*** Data extract Section Begins ***

-- ==== Sys2Proof/Machine/Windows.lean ====
section
/-! DEFINITION. MAP and UNMAP, window accesses, and the stream register (Chapter 5). -/

namespace Sys2Proof.Machine

/-! ## MAP and UNMAP (R87 to R89, R104) -/

/-- The mode of a MAP, bit 1 of OPD1 (R169). -/
def modeOperand (w : Word) : WindowMode := if w.getLsbD 1 then .ro else .rw

/-- Why MAP is refused, by its checks in order (R87). -/
def State.mapRefusal (s : State) (p : Port) : Option ResultCode :=
  let h := s.operand p 0
  match s.checkHandle h with
  | some e => some e
  | none =>
    let r := s.buf (handleIx h)
    if r.state ≠ .held && r.state ≠ .reading then some .badState
    else if !r.roleOf p then some .notHolder
    else if modeOperand (s.operand p 1) = .rw && !r.heldBy p then some .notHolder
    else none

/-- The stream is re-armed by a MAP of its window (R104); a stream access that waits at the bank keeps its own offset and leaves the pointer
as the re-arm set it. That one which still waits for its port's access path does the same is the model's choice (log 28). -/
def PortState.rearm (x : PortState) : PortState :=
  { x with
    stream := { x.stream with pointer := 0, prefixDue := x.stream.lengthPrefix && x.stream.direction == .read }
    access := x.access.map fun a => { a with rearmed := true } }

/-- The window is mapped, and the stream re-armed when it works through that window (R88). -/
def PortState.mapWindow (x : PortState) (sel : WindowSel) (v : View) : PortState :=
  let y := x.setWindow sel (.mapped v)
  if x.stream.select = sel then y.rearm else y

/-- The table operation of MAP (R87, R88). -/
def Work.map' (w : Work) (p : Port) : Work :=
  match w.state.mapRefusal p with
  | some e => w.refuse p e
  | none =>
    let h := w.state.operand p 0
    let o := w.state.operand p 1
    let v : View := { handle := h, mode := modeOperand o, length := (w.state.buf (handleIx h)).length }
    (w.map fun s => s.modPort p fun x => x.mapWindow (windowOperand o) v).complete p .ok res0 false

/-- UNMAP (R89): the window becomes UNMAPPED, whatever it was. -/
def Work.unmap (w : Work) (p : Port) : Work :=
  (w.map fun s => s.modPort p fun x => x.setWindow (windowOperand (s.operand p 0)) .unmapped).complete p .ok res0 false

/-- MAP (R87, R88). -/
def execMap (p : Port) (m : ReqMoment) (s : State) : Host.Outcome State Fault Refusal :=
  done (s.atMoment p .map m (s.tableRequest p .map fun w => w.map' p))

/-- UNMAP (R89). -/
def execUnmap (p : Port) (m : ReqMoment) (s : State) : Host.Outcome State Fault Refusal :=
  done (s.atMoment p .unmap m (s.blockRequest p .unmap fun w => w.unmap p))

/-! ## Bus accesses that need the array (R91, R165) -/

/-- The access waits for its bank grant under /PWAIT (R91 step 2). -/
def State.beginAccess (s : State) (p : Port) (k : AccessKind) (sel : WindowSel) (b : BufIx) (o : Nat) : State :=
  s.modPort p fun x =>
    { x with access := some { kind := k, window := sel, buffer := b, offset := o, rearmed := false, phase := .waiting } }

/-- A read is answered with a word on the data lines; the word is discarded when the strobe has risen early (R165). -/
def State.answerRead (s : State) (p : Port) (st : Strobe) (w : Word) : State :=
  match st with
  | .held => s.setData p w
  | .early => s

/-- The access is a read whose word is driven on the data lines (R165). -/
def AccessKind.answers : AccessKind → Bool
  | .windowRead .held | .streamRead .held => true
  | .windowRead .early | .streamRead .early | .windowWrite _ _ | .streamWrite _ _ => false

/-- A bus read: 0xFFFF while /RESET or /PRSTn is low (R137, R167); it cannot begin while an access is open (log 14). -/
def State.busRead (s : State) (p : Port) (st : Strobe) (body : State → State) : State :=
  if s.resetLow || (s.port p).prstLow then s.answerRead p st 0xFFFF#16
  else if (s.port p).access.isSome then s
  else body s

/-- A bus write: dropped while /RESET or /PRSTn is low (R137, R167); it cannot begin while an access is open (log 14). -/
def State.busWrite (s : State) (p : Port) (body : State → State) : State := if s.busReady p then body s else s

/-- A refused read: 0xFFFF on both lanes, and WINDOW_FAULT (R91, R92, R102). -/
def State.readFault (s : State) (p : Port) (st : Strobe) : State := (s.answerRead p st 0xFFFF#16).setWindowFault p

/-- The start of a window read (R91 steps 1 and 2). -/
def State.windowRead (s : State) (p : Port) (sel : WindowSel) (o : Nat) (st : Strobe) : State :=
  match (s.port p).window sel with
  | .mapped v => s.beginAccess p (.windowRead st) sel (handleIx v.handle) o
  | _ => s.readFault p st

/-- The start of a window write (R91, R94): with no byte enable it changes nothing. -/
def State.windowWrite (s : State) (p : Port) (sel : WindowSel) (o : Nat) (d : Word) (l : Lanes) : State :=
  if !l.lo && !l.hi then s
  else
    match (s.port p).window sel with
    | .mapped v => s.beginAccess p (.windowWrite d l) sel (handleIx v.handle) o
    | _ => s.setWindowFault p

/-- The start of a stream data read (R100, R102). -/
def State.streamRead (s : State) (p : Port) (st : Strobe) : State :=
  let x := s.port p
  match x.streamWindow with
  | .mapped v =>
    if x.stream.direction = .write then s.readFault p st
    else if x.stream.prefixDue then
      (s.answerRead p st (BitVec.ofNat 16 v.length)).modPort p fun x =>
        { x with stream := { x.stream with prefixDue := false } }
    else if x.stream.pointer < x.streamEnd then
      s.beginAccess p (.streamRead st) x.stream.select (handleIx v.handle) x.stream.pointer
    else s.readFault p st
  | _ => s.readFault p st

/-- The start of a stream data write (R101, R102): with no byte enable it changes nothing. -/
def State.streamWrite (s : State) (p : Port) (d : Word) (l : Lanes) : State :=
  let x := s.port p
  if !l.lo && !l.hi then s
  else
    match x.streamWindow with
    | .mapped v =>
      if x.stream.direction = .read || v.mode = .ro || 512 ≤ x.stream.pointer then s.setWindowFault p
      else s.beginAccess p (.streamWrite d l) x.stream.select (handleIx v.handle) x.stream.pointer
    | _ => s.setWindowFault p

/-- A write to the stream settings (R99): one with both byte enables sets the stream; any other changes nothing. -/
def State.settingsWrite (s : State) (p : Port) (d : Word) (l : Lanes) : State :=
  if l.lo && l.hi then s.modPort p fun x => { x with stream := streamOfSettings d } else s

/-! ## At the bank grant (R92, R93, R95, R96, R100, R101) -/

/-- The word at an even offset of a buffer, on the lanes of a byte order (R95). -/
def State.wordAt (s : State) (b : BufIx) (o : Nat) (order : ByteOrder) : Word :=
  lanesWord order (s.bufByte b o).byte (s.bufByte b (o + 1)).byte

/-- A byte of the word has a parity error (R96, R120). -/
def State.wordError (s : State) (b : BufIx) (o : Nat) : Bool := (s.bufByte b o).error || (s.bufByte b (o + 1)).error

/-- The bytes on the enabled lanes are written to the word, each with fresh parity (R93, R94, R119). -/
def State.writeWord (s : State) (b : BufIx) (o : Nat) (order : ByteOrder) (d : Word) (l : Lanes) : State :=
  let t := if evenEnabled order l then s.writeByte b o (evenByte order d) else s
  if oddEnabled order l then t.writeByte b (o + 1) (oddByte order d) else t

/-- The open read has been granted, with the word it will answer. -/
def State.accessGranted (s : State) (p : Port) (d : Word) : State :=
  s.modPort p fun x => { x with access := x.access.map fun a => { a with phase := .granted d } }

/-- The open write is accepted at its bank grant: the access is finished, and /PWAIT is released (R165). -/
def State.acceptWrite (s : State) (p : Port) : State := s.modPort p fun x => { x with access := none }

/-- The stream's pointer advances by 2 after an access carried out, unless a MAP has re-armed the stream (R100, R101, R104). -/
def State.advanceStream (s : State) (p : Port) (a : BusAccess) : State :=
  if a.rearmed then s
  else s.modPort p fun x => { x with stream := { x.stream with pointer := x.stream.pointer + 2 } }

/-- A read at its bank grant (R92, R96, R100): when its window still maps the buffer, the word is returned, and a parity error
places DATA_ERROR; otherwise it faults. -/
def State.readGranted (s : State) (p : Port) (stream : Bool) : State :=
  match (s.port p).access with
  | none => s
  | some a =>
    match (s.port p).window a.window with
    | .mapped v =>
      if handleIx v.handle = a.buffer then
        let t := s.accessGranted p (s.wordAt a.buffer a.offset (s.port p).config.byteOrder)
        let t := if stream then t.advanceStream p a else t
        if s.wordError a.buffer a.offset then
          t.place p { kind := .dataError, subject := v.handle, value := BitVec.ofNat 16 a.offset }
        else t
      else (s.accessGranted p 0xFFFF#16).setWindowFault p
    | _ => (s.accessGranted p 0xFFFF#16).setWindowFault p

/-- A write at its bank grant (R93, R101): it is written when its window still maps the buffer in mode RW; otherwise it is dropped
and faults. Either way the write is accepted (R165). -/
def State.writeGranted (s : State) (p : Port) (stream : Bool) (d : Word) (l : Lanes) : State :=
  match (s.port p).access with
  | none => s
  | some a =>
    match (s.port p).window a.window with
    | .mapped v =>
      if handleIx v.handle = a.buffer && v.mode = .rw then
        let t := (s.writeWord a.buffer a.offset (s.port p).config.byteOrder d l).acceptWrite p
        if stream then t.advanceStream p a else t
      else (s.acceptWrite p).setWindowFault p
    | _ => (s.acceptWrite p).setWindowFault p

/-- The data and byte enables of the port's open write. -/
def State.accessData (s : State) (p : Port) : Word × Lanes :=
  match (s.port p).access with
  | some { kind := .windowWrite d l, .. } => (d, l)
  | some { kind := .streamWrite d l, .. } => (d, l)
  | _ => (0, { lo := false, hi := false })

/-- A read that has been carried out is finished on the bus: /PWAIT is released, and its word is on the data lines unless its strobe has
risen (R165). -/
def State.finishAccess (s : State) (p : Port) : State :=
  s.modPort p fun x =>
    match x.access with
    | some { kind := k, phase := .granted d, .. } =>
      { x with access := none, dataBus := if k.answers then d else x.dataBus }
    | _ => x

/-- A bank grant at one of its two moments (R126). -/
def State.atBankMoment (s : State) (p : Port) (what : PathRequest) (m : BankMoment) (granted finished : State → State) : State :=
  match m with
  | .granted => s.bankGrant p what granted
  | .carriedOut => s.bankDone p what finished

/-! ## The commands -/

/-- WINDOW_READ (R91): a read at word `word` of a window. -/
def execWindowRead (p : BusRead) (w : WindowSel) (word : BitVec 8) (s : State) : Host.Outcome State Fault Refusal :=
  done (s.busRead p.port p.strobe fun s => s.windowRead p.port w (2 * word.toNat) p.strobe)

/-- WINDOW_READ_GRANT (R92). -/
def execWindowReadGrant (p : Port) (m : BankMoment) (s : State) : Host.Outcome State Fault Refusal :=
  done (s.atBankMoment p .windowRead m (fun s => s.readGranted p false) fun s => s.finishAccess p)

/-- WINDOW_WRITE (R91, R94). -/
def execWindowWrite (p : Port) (w : WindowSel) (word : BitVec 8) (data : Word) (lanes : Lanes) (s : State) :
    Host.Outcome State Fault Refusal :=
  done (s.busWrite p fun s => s.windowWrite p w (2 * word.toNat) data lanes)

/-- WINDOW_WRITE_GRANT (R93). -/
def execWindowWriteGrant (p : Port) (m : BankMoment) (s : State) : Host.Outcome State Fault Refusal :=
  done (s.atBankMoment p .windowWrite m (fun t => t.writeGranted p false (s.accessData p).1 (s.accessData p).2) id)

/-- STREAM_SETTINGS_WRITE (R99): with both byte enables it sets and re-arms the stream; else it changes nothing. -/
def execStreamSettingsWrite (p : Port) (data : Word) (lanes : Lanes) (s : State) : Host.Outcome State Fault Refusal :=
  done (s.busWrite p fun s => s.settingsWrite p data lanes)

/-- STREAM_DATA_READ (R100, R102, R103): a read of the stream data register, by its address or under /PDACK. -/
def execStreamDataRead (p : BusRead) (s : State) : Host.Outcome State Fault Refusal :=
  done (s.busRead p.port p.strobe fun s => s.streamRead p.port p.strobe)

/-- STREAM_READ_GRANT (R100). -/
def execStreamReadGrant (p : Port) (m : BankMoment) (s : State) : Host.Outcome State Fault Refusal :=
  done (s.atBankMoment p .streamRead m (fun s => s.readGranted p true) fun s => s.finishAccess p)

/-- STREAM_DATA_WRITE (R101 to R103): a write of the stream data register, by its address or under /PDACK. -/
def execStreamDataWrite (p : Port) (data : Word) (lanes : Lanes) (s : State) : Host.Outcome State Fault Refusal :=
  done (s.busWrite p fun s => s.streamWrite p data lanes)

/-- STREAM_WRITE_GRANT (R101). -/
def execStreamWriteGrant (p : Port) (m : BankMoment) (s : State) : Host.Outcome State Fault Refusal :=
  done (s.atBankMoment p .streamWrite m (fun t => t.writeGranted p true (s.accessData p).1 (s.accessData p).2) id)

end Sys2Proof.Machine
end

*** Data extract Section Ends ***

Work to complete
Reproduce each line in the listing above that mentions the string "BufIx".

Reply to the task
def State.beginAccess (s : State) (p : Port) (k : AccessKind) (sel : WindowSel) (b : BufIx) (o : Nat) : State :=
def State.wordAt (s : State) (b : BufIx) (o : Nat) (order : ByteOrder) : Word :=
def State.wordError (s : State) (b : BufIx) (o : Nat) : Bool := (s.bufByte b o).error || (s.bufByte b (o + 1)).error
def State.writeWord (s : State) (b : BufIx) (o : Nat) (order : ByteOrder) (d : Word) (l : Lanes) : State :=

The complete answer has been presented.